The meats at Sunrise define the paradigm for slow cooking. Time is the essential ingredient to making these meats tender, juicy, and melt-in-your-mouth succulent. Throughout the day, the flesh of the bone-in chicken and oxtail has been simmering and sorbing the intense curry and allspice flavors.
Sunrise's roti ($7, a steal!) is the ultimate comfort food--a buttery, pliable flatbread folded like a purse, as big as my keyboard, filled with rich, savory, slightly spicy curry. Choose from chicken-potato or beef-potato curry, both thick, dense, and texturally multi-dimensional. The spices woven into this curry are as well-balanced as the scales of Libra. So many Caribbean curries are heavy on curry powder, but Sunrise's spice mixture is balanced with identifiable undertones of ginger, allspice, and cinnamon.
Most addicting, though, is the roti itself. This is a dreamy, pillowy roti that stretches and springs like Silly Putty®. It's a sheet of heaven itself--smooth, buttery, flaky, and soaks up the curry like a chewy sponge.

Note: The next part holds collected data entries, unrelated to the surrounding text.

-- ==== Sys2Proof/Certificates/Slice0/Obligations.lean ====
section
/-! DEFINITION. The statements about the machine, for the provers. -/

open Sys2Proof Sys2Proof.Machine

/-- R226, R269, R271, R272, R280, R223: An add or sub whose operands are readable completes: every active lane's destination takes the sum or difference of its type (one word, a 64-bit pair, two halves, four bytes), addi the sum with the sign-extended immediate, neg the negation of a word or of a pair, abs the two's-complement absolute value of its source word (the most negative word gives itself), sad the old destination plus the larger of its two source words minus the smaller, compared signed or unsigned by the instruction; a lane with a poisoned source takes poison; nothing else changes but what completion does to the group. -/
def Obligations.LaneAddSub : Prop :=
  ∀ (s : State) (d a b : BitVec 6) (p : BitVec 3),
    (∀ t : BitVec 2, s.FitV p (names3 d.toNat a.toNat b.toNat (widthOf t)) →
      s.ReadsV p [(a.toNat, widthOf t), (b.toNat, widthOf t)] →
      exec (.vAdd d a b t p) s = .next (s.putV p d.toNat (fun l =>
        arithOf (widthOf t) (s.vRun a.toNat (widthOf t) l ++ s.vRun b.toNat (widthOf t) l)
          (addResult t (s.v a.toNat l).data (s.v b.toNat l).data (s.v64 a.toNat l) (s.v64 b.toNat l)))).advance ∧
      exec (.vSub d a b t p) s = .next (s.putV p d.toNat (fun l =>
        arithOf (widthOf t) (s.vRun a.toNat (widthOf t) l ++ s.vRun b.toNat (widthOf t) l)
          (subResult t (s.v a.toNat l).data (s.v b.toNat l).data (s.v64 a.toNat l) (s.v64 b.toNat l)))).advance) ∧
    (s.FitV p (names2 d.toNat a.toNat 1) → s.ReadsV p [(a.toNat, 1)] →
      (∀ i : BitVec 10, exec (.vAddi d a i p) s = .next (s.putV p d.toNat (fun l =>
        arithOf 1 (s.vRun a.toNat 1 l) [(s.v a.toNat l).data + i.signExtend 32])).advance) ∧
      exec (.vNegI32 d a p) s = .next (s.putV p d.toNat (fun l =>
        arithOf 1 (s.vRun a.toNat 1 l) [- (s.v a.toNat l).data])).advance) ∧
    (s.FitV p (names2 d.toNat a.toNat 2) → s.ReadsV p [(a.toNat, 2)] →
      exec (.vNegI64 d a p) s = .next (s.putV p d.toNat (fun l =>
        arithOf 2 (s.vRun a.toNat 2 l) (halves (- s.v64 a.toNat l)))).advance) ∧
    (s.FitV p (names2 d.toNat a.toNat 1) → s.ReadsV p [(a.toNat, 1)] →
      exec (.vAbs d a p) s = .next (s.putV p d.toNat (fun l => arithOf 1 (s.vRun a.toNat 1 l)
        [if (s.v a.toNat l).data.toInt < 0 then - (s.v a.toNat l).data else (s.v a.toNat l).data])).advance) ∧
    (s.FitV p (names3 d.toNat a.toNat b.toNat 1) → s.ReadsV p [(a.toNat, 1), (b.toNat, 1), (d.toNat, 1)] →
      ∀ sg : BitVec 1, exec (.vSad d a b sg p) s = .next (s.putV p d.toNat (fun l =>
        let x := (s.v a.toNat l).data
        let y := (s.v b.toNat l).data
        let less := if sg = 1 then decide (x.toInt < y.toInt) else decide (x.toNat < y.toNat)
        arithOf 1 (s.vRun a.toNat 1 l ++ s.vRun b.toNat 1 l ++ s.vRun d.toNat 1 l)
          [(if less then y - x else x - y) + (s.v d.toNat l).data])).advance)

/-- R227, R269, R271, R274: mul writes the low 32 or 64 bits of the product, mulh the high 32 bits of the signed or unsigned product, mad the low 32 bits of the product plus the old destination, madw the 64-bit signed or unsigned product plus the (sign- or zero-extended) old low destination word into the destination pair; a lane with a poisoned source takes poison. -/
def Obligations.LaneMultiply : Prop :=
  ∀ (s : State) (d a b : BitVec 6) (p : BitVec 3),
    (∀ t : BitVec 1, s.FitV p (names3 d.toNat a.toNat b.toNat (widthOf t)) →
      s.ReadsV p [(a.toNat, widthOf t), (b.toNat, widthOf t)] →
      exec (.vMul d a b t p) s = .next (s.putV p d.toNat (fun l =>
        arithOf (widthOf t) (s.vRun a.toNat (widthOf t) l ++ s.vRun b.toNat (widthOf t) l)
          (if t = 1 then halves (s.v64 a.toNat l * s.v64 b.toNat l) else [(s.v a.toNat l).data * (s.v b.toNat l).data]))).advance) ∧
    (s.FitV p (names3 d.toNat a.toNat b.toNat 1) → s.ReadsV p [(a.toNat, 1), (b.toNat, 1)] → ∀ sg : BitVec 1,
      exec (.vMulh d a b sg p) s = .next (s.putV p d.toNat (fun l =>
        let x := (s.v a.toNat l).data
        let y := (s.v b.toNat l).data
        arithOf 1 (s.vRun a.toNat 1 l ++ s.vRun b.toNat 1 l)
          [if sg = 1 then BitVec.ofInt 32 (x.toInt * y.toInt / 2 ^ 32) else BitVec.ofNat 32 (x.toNat * y.toNat / 2 ^ 32)])).advance) ∧
    (s.FitV p (names3 d.toNat a.toNat b.toNat 1) → s.ReadsV p [(a.toNat, 1), (b.toNat, 1), (d.toNat, 1)] →
      exec (.vMad d a b p) s = .next (s.putV p d.toNat (fun l =>
        arithOf 1 (s.vRun a.toNat 1 l ++ s.vRun b.toNat 1 l ++ s.vRun d.toNat 1 l)
          [(s.v a.toNat l).data * (s.v b.toNat l).data + (s.v d.toNat l).data])).advance) ∧
    (s.FitV p ⟨[(d.toNat, 2), (a.toNat, 1), (b.toNat, 1)], []⟩ → s.ReadsV p [(a.toNat, 1), (b.toNat, 1), (d.toNat, 1)] →
      ∀ sg : BitVec 1, exec (.vMadw d a b sg p) s = .next (s.putV p d.toNat (fun l =>
        let x := (s.v a.toNat l).data
        let y := (s.v b.toNat l).data
        let c := (s.v d.toNat l).data
        arithOf 2 (s.vRun a.toNat 1 l ++ s.vRun b.toNat 1 l ++ s.vRun d.toNat 1 l)
          (halves (if sg = 1 then BitVec.ofInt 64 (x.toInt * y.toInt + c.toInt) else BitVec.ofNat 64 (x.toNat * y.toNat + c.toNat))))).advance)

/-- R226, R273: addx writes va + vb + p6 and subx va − vb − p6 in every active lane, and p6 takes the carry or borrow out of bit 31; a lane whose sources are not poison, pass their checks and whose p6 pair is healthy completes so. -/
def Obligations.LaneCarryChain : Prop :=
  ∀ (s : State) (d a b : BitVec 6) (p : BitVec 3) (c : Nat → Bool),
    s.FitV p (names3 d.toNat a.toNat b.toNat 1) → s.ReadsV p [(a.toNat, 1), (b.toNat, 1)] →
    (∀ l, s.active p l → (s.v a.toNat l).isPoison = false ∧ (s.v b.toNat l).isPoison = false ∧ s.p 6 l = some (c l)) →
    exec (.vAddx d a b p) s = .next ((lanesOf (s.act p.toNat).lanes).foldl (fun t l =>
      let x := (s.v a.toNat l).data
      let y := (s.v b.toNat l).data
      (t.setV d.toNat l (Word.ofData (BitVec.ofNat 32 (x.toNat + y.toNat + (c l).toNat)))).setP 6 l
        (decide (2 ^ 32 ≤ x.toNat + y.toNat + (c l).toNat))) s).advance ∧
    exec (.vSubx d a b p) s = .next ((lanesOf (s.act p.toNat).lanes).foldl (fun t l =>
      let x := (s.v a.toNat l).data
      let y := (s.v b.toNat l).data
      (t.setV d.toNat l (Word.ofData (x - y - BitVec.ofNat 32 (c l).toNat))).setP 6 l
        (decide (x.toNat < y.toNat + (c l).toNat))) s).advance

/-- R228, R269, R276, R280, R281, R223: The logic forms write the bitwise result of two words (andn with the second complemented), the immediate forms with the sign-extended immediate; movi writes the sign-extended immediate, movl and movh replace the low or high half of the old word; a lane with a poisoned source takes poison. -/
def Obligations.LaneLogic : Prop :=
  ∀ (s : State) (d a b : BitVec 6) (p : BitVec 3),
    (s.FitV p (names3 d.toNat a.toNat b.toNat 1) → s.ReadsV p [(a.toNat, 1), (b.toNat, 1)] →
      let put := fun (f : BitVec 32 → BitVec 32 → BitVec 32) => s.putV p d.toNat (fun l =>
        arithOf 1 (s.vRun a.toNat 1 l ++ s.vRun b.toNat 1 l) [f (s.v a.toNat l).data (s.v b.toNat l).data])
      exec (.vAnd d a b p) s = .next (put (fun x y => x &&& y)).advance ∧
      exec (.vOr d a b p) s = .next (put (fun x y => x ||| y)).advance ∧
      exec (.vXor d a b p) s = .next (put (fun x y => x ^^^ y)).advance ∧
      exec (.vAndn d a b p) s = .next (put (fun x y => x &&& ~~~ y)).advance) ∧
    (s.FitV p (names2 d.toNat a.toNat 1) → s.ReadsV p [(a.toNat, 1)] → ∀ i : BitVec 10,
      let put := fun (f : BitVec 32 → BitVec 32) => s.putV p d.toNat (fun l =>
        arithOf 1 (s.vRun a.toNat 1 l) [f (s.v a.toNat l).data])
      exec (.vAndi d a i p) s = .next (put (fun x => x &&& i.signExtend 32)).advance ∧
      exec (.vOri d a i p) s = .next (put (fun x => x ||| i.signExtend 32)).advance ∧
      exec (.vXori d a i p) s = .next (put (fun x => x ^^^ i.signExtend 32)).advance) ∧
    (s.FitV p ⟨[(d.toNat, 1)], []⟩ → ∀ i : BitVec 16,
      exec (.vMovi d i p) s = .next (s.putV p d.toNat (fun _ => [Word.ofData (i.signExtend 32)])).advance ∧
      (s.ReadsV p [(d.toNat, 1)] →
        exec (.vMovl d i p) s = .next (s.putV p d.toNat (fun l =>
          arithOf 1 (s.vRun d.toNat 1 l) [(s.v d.toNat l).data.extractLsb' 16 16 ++ i])).advance ∧
        exec (.vMovh d i p) s = .next (s.putV p d.toNat (fun l =>
          arithOf 1 (s.vRun d.toNat 1 l) [i ++ (s.v d.toNat l).data.extractLsb' 0 16])).advance))

/-- R229, R269, R276, R280: The shift count is the low five bits of the second source (or the immediate): shl, shr and sar shift the word, rot rotates it left, shf takes the high word of the pair va:old vd shifted left; clz counts leading zeros (32 for zero), popc the set bits, brev reverses the bits; a lane with a poisoned source takes poison. -/
def Obligations.LaneShiftsAndCounts : Prop :=
  ∀ (s : State) (d a b : BitVec 6) (p : BitVec 3),
    (s.FitV p (names3 d.toNat a.toNat b.toNat 1) → s.ReadsV p [(a.toNat, 1), (b.toNat, 1)] →
      let put := fun (f : BitVec 32 → Nat → BitVec 32) => s.putV p d.toNat (fun l =>
        arithOf 1 (s.vRun a.toNat 1 l ++ s.vRun b.toNat 1 l) [f (s.v a.toNat l).data ((s.v b.toNat l).data.toNat % 32)])
      exec (.vShl d a b p) s = .next (put (fun x k => x <<< k)).advance ∧
      exec (.vShr d a b p) s = .next (put (fun x k => x >>> k)).advance ∧
      exec (.vSar d a b p) s = .next (put (fun x k => x.sshiftRight k)).advance ∧
      exec (.vRot d a b p) s = .next (put (fun x k => x.rotateLeft k)).advance ∧
      (s.ReadsV p [(d.toNat, 1)] → exec (.vShf d a b p) s = .next (s.putV p d.toNat (fun l =>
        arithOf 1 (s.vRun a.toNat 1 l ++ s.vRun b.toNat 1 l ++ s.vRun d.toNat 1 l)
          [(((s.v a.toNat l).data ++ (s.v d.toNat l).data) <<< ((s.v b.toNat l).data.toNat % 32)).extractLsb' 32 32])).advance)) ∧
    (s.FitV p (names2 d.toNat a.toNat 1) → s.ReadsV p [(a.toNat, 1)] →
      let put := fun (f : BitVec 32 → BitVec 32) => s.putV p d.toNat (fun l =>
        arithOf 1 (s.vRun a.toNat 1 l) [f (s.v a.toNat l).data])
      (∀ k : BitVec 5, exec (.vShli d a k p) s = .next (put (fun x => x <<< k.toNat)).advance ∧
        exec (.vShri d a k p) s = .next (put (fun x => x >>> k.toNat)).advance) ∧
      exec (.vClz d a p) s = .next (put (fun x => BitVec.ofNat 32 (32 - (if x = 0 then 0 else Nat.log2 x.toNat + 1)))).advance ∧
      exec (.vPopc d a p) s = .next (put (fun x => BitVec.ofNat 32 ((List.range 32).filter (fun i => x.getLsbD i)).length)).advance ∧
      exec (.vBrev d a p) s = .next (put (fun x => x.reverse)).advance)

I'm never going to winter in the tropics. That's not my style--I'm a cheapskate off-season traveler. I'll go to the Caribbean during hurricane season, when they're giving away 4-star hotel rooms for free. So when I'm stuck on the 45th parallel in the dead of winter, when everyone else is escaping to the Caribbean, at least Sunrise lets me eat like I'm in the soulful warm weather too.